Avner dived into the moldering grain, burrowing deep and fast. The oats and barley were damp and rank, but he tried not to think about what he smelled. The foul odor would keep anyone from poking around the heap, and that made it an ideal hiding place. He continued digging until he neared the other side, then cleared an eyehole so he could see the wrecked farmhouse and most of the rubble-strewn yard.

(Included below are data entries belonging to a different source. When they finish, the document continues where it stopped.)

/-- OP-IMM-32 (0x1B). -/
def decodeOpImm32 (w : Nat) : Except Undef Instr :=
  let sh5 := BitVec.ofNat 12 (fld w 20 5)
  let sh6 := BitVec.ofNat 12 (fld w 20 6)
  let im (o : ImmOp) (i : BitVec 12) : Except Undef Instr := .ok (.rv64BaseInstruction (.imm o (rdF w) (rs1F w) i))
  let un (o : UnOp) : Except Undef Instr := .ok (.rv64BaseInstruction (.un o (rdF w) (rs1F w)))
  match fld w 12 3 with
  | 0 => im .addiw (immF w)
  | 1 =>
    if fld w 25 7 == 0 then im .slliw sh5
    else if fld w 26 6 == 0x02 then im .slliuw sh6
    else match fld w 20 12 with
      | 0x600 => un .clzw | 0x601 => un .ctzw | 0x602 => un .cpopw
      | _ => .error .opcode
  | 5 =>
    match fld w 25 7 with
    | 0x00 => im .srliw sh5
    | 0x20 => im .sraiw sh5
    | 0x30 => im .roriw sh5
    | _ => .error .opcode
  | _ => .error .opcode

def BrOp.ofCode : Nat → Option BrOp
  | 0 => some .beq | 1 => some .bne | 4 => some .blt | 5 => some .bge | 6 => some .bltu | 7 => some .bgeu | _ => none

def BrOp.code : BrOp → Nat
  | .beq => 0 | .bne => 1 | .blt => 4 | .bge => 5 | .bltu => 6 | .bgeu => 7

def RvAmoOp.ofCode : Nat → Option RvAmoOp
  | 0x01 => some .swap | 0x00 => some .add | 0x04 => some .xor | 0x0C => some .and | 0x08 => some .or
  | 0x10 => some .min | 0x14 => some .max | 0x18 => some .minu | 0x1C => some .maxu | _ => none

def RvAmoOp.code : RvAmoOp → Nat
  | .swap => 0x01 | .add => 0x00 | .xor => 0x04 | .and => 0x0C | .or => 0x08 | .min => 0x10 | .max => 0x14
  | .minu => 0x18 | .maxu => 0x1C

/-- AMO (0x2F): LR, SC and the nine operations at widths W and D. -/
def decodeAmo (w : Nat) : Except Undef Instr :=
  let dbl := fld w 12 3 == 3
  let aq := fld w 26 1 == 1
  let rl := fld w 25 1 == 1
  if fld w 12 3 == 2 || dbl then
    match fld w 27 5 with
    | 2 => need (fld w 20 5 == 0) .zeroField (.lr dbl aq rl (rdF w) (rs1F w))
    | 3 => .ok (.sc dbl aq rl (rdF w) (rs1F w) (rs2F w))
    | c => do
      let o ← orUndef (RvAmoOp.ofCode c) .op
      .ok (.rvAmo o dbl aq rl (rdF w) (rs1F w) (rs2F w))
  else .error .opcode

/-- The format of an F or D word, from one bit. -/
def fmtOf (b : Nat) : FFmt := if b == 0 then .s else .d
def FFmt.code : FFmt → Nat
  | .s => 0 | .d => 1

def IWidth.ofCode : Nat → Option IWidth
  | 0 => some .w | 1 => some .wu | 2 => some .l | 3 => some .lu | _ => none
def IWidth.code : IWidth → Nat
  | .w => 0 | .wu => 1 | .l => 2 | .lu => 3

/-- funct7 (without the format bit) and funct3 of the F and D operations that have no rounding mode. -/
def FCmp.code : FCmp → Nat × Nat
  | .fsgnj => (0x10, 0) | .fsgnjn => (0x10, 1) | .fsgnjx => (0x10, 2) | .fmin => (0x14, 0) | .fmax => (0x14, 1)
  | .fle => (0x50, 0) | .flt => (0x50, 1) | .feq => (0x50, 2)

def FCmp.ofCode : Nat → Nat → Option FCmp
  | 0x10, 0 => some .fsgnj | 0x10, 1 => some .fsgnjn | 0x10, 2 => some .fsgnjx | 0x14, 0 => some .fmin
  | 0x14, 1 => some .fmax | 0x50, 0 => some .fle | 0x50, 1 => some .flt | 0x50, 2 => some .feq | _, _ => none

def FOp.code : FOp → Nat
  | .fadd => 0x00 | .fsub => 0x04 | .fmul => 0x08 | .fdiv => 0x0C | .fsqrt => 0x2C

def FmaOp.code : FmaOp → Nat
  | .fmadd => 0x43 | .fmsub => 0x47 | .fnmsub => 0x4B | .fnmadd => 0x4F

The giants had been little more than sticks on the horizon when Avner had stepped out of the spruce copse, but already they were close enough for the youth to see that they were frost giants. They had milky skin and bushy beards that ranged in color from dirty ivory to ice blue, and most were dressed in sleeveless jerkins and kilts made from some long-furred hide. They all carried double-bladed axes large enough to fell a mature spruce in a single swipe, and the leader wore a skullcap with two ivory horns.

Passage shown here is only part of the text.